NMDA receptors aren't activated easily. The receptor is blocked by Mg2+ so it needs to have sufficient depolarization. Even if you have Aspartic acid there (or Glutamate), you need Glycine to be there as well. So you need a few things at once to activate the NMDA receptors, the key thing being the depolarization of say an AMPA receptor near by before any of the binding even matters. Test force gets around the issue of Glycine by using Sarcosine.
NMDA receptors have different subunits, and the effects of the subunits upon activation. Basic message to take home is that DAA is likely not going to elicit toxicity (due to A and B noted below) because toxicity most likely only comes from NR2B subunit.
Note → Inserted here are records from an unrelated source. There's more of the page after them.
-- ==== Sys2Proof/Machine/Run.lean ====
section
/-! DEFINITION. Runs (spec/70_reset_and_hazards.md R191): what an instance holds after a step of each outcome
(spec/60_exceptions.md R161, R162, R166), the sequence of responses, and the spec's pseudo-instructions
(spec/30_encoding.md R82). -/

namespace Sys2Proof.Machine

/-- The state after a step, whatever its outcome (R10): the next state; or the state as it was, the event consumed, with
the fault mark of the instance (R166) or the run's refusal mark (R36) set. -/
def afterStep (s : State) : State :=
  match s.pending with
  | [] => s
  | e :: rest =>
    match step s with
    | .next t => t
    | .fault r => takeFault e.target r { s with pending := rest }
    | .refused _ => takeRefusal { s with pending := rest }

/-- The response of one step (R10): that of the instance the event went to; a step that faults or is refused has none. -/
def stepResponse (s : State) : Option Response :=
  match s.pending with
  | [] => none
  | e :: _ =>
    match step s with
    | .next t => t.responseOf e.target
    | .fault _ => none
    | .refused _ => none

/-- What a run shows (R191): the responses, one per event, and the final state. -/
structure Observation where
  responses : List (Option Response)
  final : State
  deriving DecidableEq, Repr

/-- The run of the next `n` events. -/
def observe : Nat → State → Observation
  | 0, s => ⟨[], s⟩
  | n + 1, s =>
    let rest := observe n (afterStep s)
    ⟨stepResponse s :: rest.responses, rest.final⟩

/-- The run of the events `es`, delivered in order to the machine in state `s`. -/
def runEvents (es : List HostEvent) (s : State) : Observation := observe es.length { s with pending := es }

/-! ### Pseudo-instructions (R82) -/

/-- `SPI.READ a, n`; the filler byte 0x00 is arbitrary. -/
def spiRead (a : Addr7) (n : Nat) : List HostEvent :=
  [.sensor (.cs true), .sensor (.xfer (addressByte true a))] ++ List.replicate n (.sensor (.xfer 0x00#8)) ++
    [.sensor (.cs false)]

/-- `SPI.WRITE a, d1, ..., dn`. -/
def spiWrite (a : Addr7) (ds : List Byte) : List HostEvent :=
  [.sensor (.cs true), .sensor (.xfer (addressByte false a))] ++ ds.map (fun d => .sensor (.xfer d)) ++
    [.sensor (.cs false)]

/-- `FL.CMD op`. -/
def flCmd (op : Byte) : List HostEvent := [.flash (.wcmd (op.setWidth 32))]

/-- `FL.QUERY op`. -/
def flQuery (op : Byte) : List HostEvent := [.flash (.wcmd (op.setWidth 32)), .flash .rdata]

end Sys2Proof.Machine
end

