-- ==== Sys2Proof/Certificates/Slice0/Obligations.lean ====
section
/-! DEFINITION. The statements about the block, for the provers. Each docstring names the rule of spec/ it rests on.
`Config.params` has no body, so every statement holds for every value of the parameters; a response or a count of draws
under an existential quantifier is a free value. `Decisions` names the choices of spec/92_eei_decisions.md that a statement
rests on: the spec marks them as its own (log 17). -/

open Sys2Proof Sys2Proof.Machine

/-! ### Reset (R27, R30, R40, R180, R181) -/

/-- R40: what reset leaves. STATUS by policy (R27); each axis value anywhere in the range (R30).
Decisions: D16, D20, D21, D31, D35. -/
def Obligations.ResetStateHoldsTheSpecifiedValues : Prop :=
  State.reset.sensor.sel = false ∧ State.reset.sensor.phase = .idle ∧
  State.reset.sensor.whoami = 0x3F#8 ∧ State.reset.sensor.ctrl4 = 0x43#8 ∧ State.reset.sensor.ctrl5 = 0x00#8 ∧
  (Config.params.resetPolicy = .literal → State.reset.sensor.status = 0x08#8) ∧
  (Config.params.resetPolicy = .recomputed →
    State.reset.sensor.status = withFlags Config.params 0x08#8 (dataAvailable Config.params 0x43#8)) ∧
  (∀ a : Axis, -19 ≤ State.reset.sensor.axis.get a ∧ State.reset.sensor.axis.get a ≤ 19) ∧
  State.reset.sensor.faulted = none ∧
  State.reset.flash.fstatus = 0x00#8 ∧ State.reset.flash.lastCmd = 0x00000000#32 ∧ State.reset.flash.faulted = none ∧
  State.reset.refused = false

/-- The invariants of R24, R27, R30, R33, R34 and R100 hold at reset. Decisions: D13, D16, D20, D21. -/
def Obligations.ResetStateMeetsTheInvariant : Prop := State.reset.Inv

/-- Every step keeps them: deselected means Idle (R100), WHOAMI constant (R24), the STATUS bits outside the flags those
of 0x08 (R27), the axis values in range (R30), the flags fresh but for the LITERAL reset registers (R33), the flash
status 0x00 or 0x02 (R34, R148). Decisions: D13, D16, D20, D21. -/
def Obligations.EveryStepKeepsTheInvariant : Prop :=
  ∀ s t : State, s.Inv → step s = .next t → t.Inv

/-- R180, SENSOR: RESET gives every register its reset value from any state, ends an open transaction, and draws `target`
and three axis values in the range. The fault mark is kept: a faulted instance never gets here.
Decisions: D16, D20, D21, D35, D36. -/
def Obligations.ResetOfSensorRestoresItsRegisters : Prop :=
  ∀ s : State, ∃ (a : Addr7) (v : AxisVals) (n : Nat) (st : Byte),
    (∀ k : Axis, -19 ≤ v.get k ∧ v.get k ≤ 19) ∧
    (Config.params.resetPolicy = .literal → st = 0x08#8) ∧
    (Config.params.resetPolicy = .recomputed →
      st = withFlags Config.params 0x08#8 (dataAvailable Config.params 0x43#8)) ∧
    exec (.reset .sensor) s = .next { s with sensor := {
      sel := false, phase := .idle, target := a, whoami := 0x3F#8, ctrl4 := 0x43#8, ctrl5 := 0x00#8, status := st,
      axis := v, faulted := s.sensor.faulted, response := none, draws := n } }

/-- R180, FLASH: RESET clears `fstatus` and `lastCmd`, and touches nothing else. Decisions: D31. -/
def Obligations.ResetOfFlashClearsStatusAndCommand : Prop :=
  ∀ s : State, exec (.reset .flash) s =
    .next { s with flash := { s.flash with fstatus := 0x00#8, lastCmd := 0x00000000#32, response := none } }

/-- R181: from any state of an instance that has not faulted, RESET gives the power-on state of that instance, but for
the values that are drawn anew (`target`, the axis values) and the model's counters of draws.
Decisions: D21, D31, D35. -/
def Obligations.ResetGivesThePowerOnState : Prop :=
  ∀ s : State,
    (s.sensor.faulted = none → ∃ t, exec (.reset .sensor) s = .next t ∧
      { t.sensor with
        target := State.reset.sensor.target, axis := State.reset.sensor.axis, draws := State.reset.sensor.draws } =
        State.reset.sensor) ∧
    (s.flash.faulted = none → ∃ t, exec (.reset .flash) s = .next t ∧
      { t.flash with draws := State.reset.flash.draws } = State.reset.flash)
But if it DOES elicist neurotoxicity, keep reading on how to address this.
A) NR2B-NR2A developmental switch (hypothesis)
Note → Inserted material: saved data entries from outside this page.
-- ==== Sys2Proof/Laws/Sensor.lean ====
section
/-! SUPPORT. What each SENSOR operation does (R90 to R95, R110 to R121, R180), as one equation, and that it keeps
SENSOR's invariant. -/

namespace Sys2Proof.Machine

variable (P : Params) (s : Sensor)

theorem assertSelect_eq : assertSelect s = { s with sel := true, response := none } := by
  cases h : s.sel <;> simp [assertSelect, h, Sensor.silent]

@[simp] theorem assertSelect_sel : (assertSelect s).sel = true := by rw [assertSelect_eq]
@[simp] theorem assertSelect_phase : (assertSelect s).phase = s.phase := by rw [assertSelect_eq]
@[simp] theorem assertSelect_faulted : (assertSelect s).faulted = s.faulted := by rw [assertSelect_eq]
@[simp] theorem assertSelect_response : (assertSelect s).response = none := by rw [assertSelect_eq]

theorem dataRead_eq : dataRead P s = { s with response := some (.byte (sregRead P s.target s)) } := rfl

theorem dataWrite_eq (d : Byte) :
    dataWrite P d s =
      { s with
        ctrl4 := if s.target = P.addr .ctrl4 then d else s.ctrl4
        ctrl5 := if s.target = P.addr .ctrl5 then d else s.ctrl5
        status := recomputed P (if s.target = P.addr .ctrl4 then d else s.ctrl4) s.status
        response := some (.byte (Config.freeByte s.draws))
        draws := s.draws + 1 } := by
  simp [dataWrite, sregWrite_eq, recompute, Sensor.answerDrawn]

theorem setAccel_eq (a : Axis) (v : Rat) :
    setAccel a v s =
      { s with
        axis := if Literal.accelMin ≤ v ∧ v ≤ Literal.accelMax then s.axis.set a v else s.axis
        response := none } := by
  unfold setAccel Sensor.silent; split <;> rfl

theorem setEnable_eq (a : Axis) (e : Bool) :
    setEnable P a e s =
      { s with
        ctrl4 := setBit s.ctrl4 (P.ctrl4.enableBit a) e
        status := recomputed P (setBit s.ctrl4 (P.ctrl4.enableBit a) e) s.status
        response := none } := rfl

/-! ### The invariant -/

variable {P s}

theorem assertSelect_inv (h : s.Inv P) : (assertSelect s).Inv P := by
  rw [assertSelect_eq]
  exact ⟨by simp, h.whoami_constant, h.other_status_bits, h.axis_in_range, h.flags_fresh⟩

theorem deselect_inv (h : s.Inv P) : (deselect s).Inv P :=
  ⟨fun _ => rfl, h.whoami_constant, h.other_status_bits, h.axis_in_range, h.flags_fresh⟩

theorem openTransaction_inv (ph : Phase) (a : Addr7) (hs : s.sel = true) (h : s.Inv P) :
    (openTransaction ph a s).Inv P :=
  ⟨by simp [hs], h.whoami_constant, h.other_status_bits, h.axis_in_range, h.flags_fresh⟩

theorem dataRead_inv (h : s.Inv P) : (dataRead P s).Inv P :=
  ⟨h.idle_of_deselected, h.whoami_constant, h.other_status_bits, h.axis_in_range, h.flags_fresh⟩

/-- A recomputation leaves the flags fresh and the other STATUS bits alone (R33). -/
theorem dataWrite_inv (d : Byte) (h : s.Inv P) : (dataWrite P d s).Inv P := by
  rw [dataWrite_eq]
  exact ⟨h.idle_of_deselected, h.whoami_constant,
    fun i hi => (recomputed_other _ _ hi).trans (h.other_status_bits i hi), h.axis_in_range,
    .inl (flagsOf_recomputed _ _ _)⟩

theorem setAccel_inv (a : Axis) (v : Rat) (h : s.Inv P) : (setAccel a v s).Inv P := by
  rw [setAccel_eq]
  refine ⟨h.idle_of_deselected, h.whoami_constant, h.other_status_bits, fun b => ?_, h.flags_fresh⟩
  dsimp only
  split
  · next hv =>
    rcases eq_or_ne b a with rfl | hb
    · simpa using hv
    · simpa only [axis_get_set_other _ _ hb] using h.axis_in_range b
  · exact h.axis_in_range b

theorem setEnable_inv (a : Axis) (e : Bool) (h : s.Inv P) : (setEnable P a e s).Inv P := by
  rw [setEnable_eq]
  exact ⟨h.idle_of_deselected, h.whoami_constant,
    fun i hi => (recomputed_other _ _ hi).trans (h.other_status_bits i hi), h.axis_in_range,
    .inl (flagsOf_recomputed _ _ _)⟩

theorem getSensitivity_inv (h : s.Inv P) : (getSensitivity P s).Inv P :=
  ⟨h.idle_of_deselected, h.whoami_constant, h.other_status_bits, h.axis_in_range, h.flags_fresh⟩

/-- STATUS at reset: 0x08 itself, or 0x08 with fresh flags (R27). -/
theorem statusAtReset_cases (P : Params) :
    (P.resetPolicy = .literal ∧ statusAtReset P = Literal.statusReset) ∨
    (P.resetPolicy = .recomputed ∧ statusAtReset P = recomputed P Literal.ctrl4Reset Literal.statusReset) := by
  unfold statusAtReset
  cases P.resetPolicy
  · exact .inl ⟨rfl, rfl⟩
  · exact .inr ⟨rfl, rfl⟩

theorem resetSensor_inv : (resetSensor P s).Inv P := by
  refine ⟨fun _ => rfl, rfl, fun i hi => ?_, fun a => ?_, ?_⟩
  · obtain ⟨-, h⟩ | ⟨-, h⟩ := statusAtReset_cases P
    · exact congrArg (·.getLsbD i) h
    · exact (congrArg (·.getLsbD i) h).trans (recomputed_other _ _ hi)
  · cases a <;> exact drawAccel_mem _
  · obtain ⟨hp, h⟩ | ⟨-, h⟩ := statusAtReset_cases P
    · exact .inr ⟨hp, rfl, h⟩
    · exact .inl ((congrArg (flagsOf P) h).trans (flagsOf_recomputed _ _ _))

end Sys2Proof.Machine
end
B) NR2A probably has a higher affinity than NR2B when it comes L/D-Aspartate
Chemicals that deactivate the NMDA receptor are called antagonists. NMDAR antagonists fall into four categories:
1) Competitive antagonists, which bind to and block the binding site of the neurotransmitter glutamate;
2) Glycine antagonists, which bind to and block the glycine site;
3) Noncompetitive antagonists, which inhibit NMDARs by binding to allosteric sites; and
4) Uncompetitive antagonists, which block the ion channel by binding to a site within it."
Something worthy of a read:
"Agmatine Selectively Blocks theN-Methyl-d-Aspartate Subclass of Glutamate Receptor Channels in Rat Hippocampal Neurons1
We investigated in rat hippocampus neurons whether 4-(aminobutyl)guanidine (agmatine), formed by decarboxylation ofl-arginine by arginine decarboxylase and metabolized to urea and putrescine, can modulate the function ofN-methyl-d-aspartate (NMDA) receptor channels. In cultured hippocampal neurons studied by whole-cell patch clamp, extracellular-applied agmatine produced a voltage- and concentration-dependent block of NMDA but not α-amino-3-hydroxy-5-methyl-4-isoxazolepropionic acid nor kainate currents. Analysis of the voltage dependence of the block suggests that agmatine binds at a site located within the NMDA channel pore with a dissociation constant of 952 μM at 0 mV and an electric distance of 0.62. We also tested effects of several agmatine analogs. Arcaine (1,4-butyldiguanidine) also produced a similar voltage-dependent block of the NMDA current, whereas putrescine (1,4-butyldiamine) had little effect, suggesting that the guanidine group of agmatine is the active moiety when blocking the NMDA channel. Moreover, spermine (an endogenous polyamine) potentiated the NMDA current even in the presence of blocker agmatine or arcaine, suggesting that the guanidine-containing compounds agmatine and arcaine interact with the NMDA channel at a binding site different from that of spermine. Our results indicate that in hippocampal neurons agmatine selectively modulates the NMDA subclass of glutamate receptor channels mediated by the interaction between the guanidine group and the channel pore. The results support other data that agmatine may function as an endogenous neurotransmitter/neuromodulator in brain."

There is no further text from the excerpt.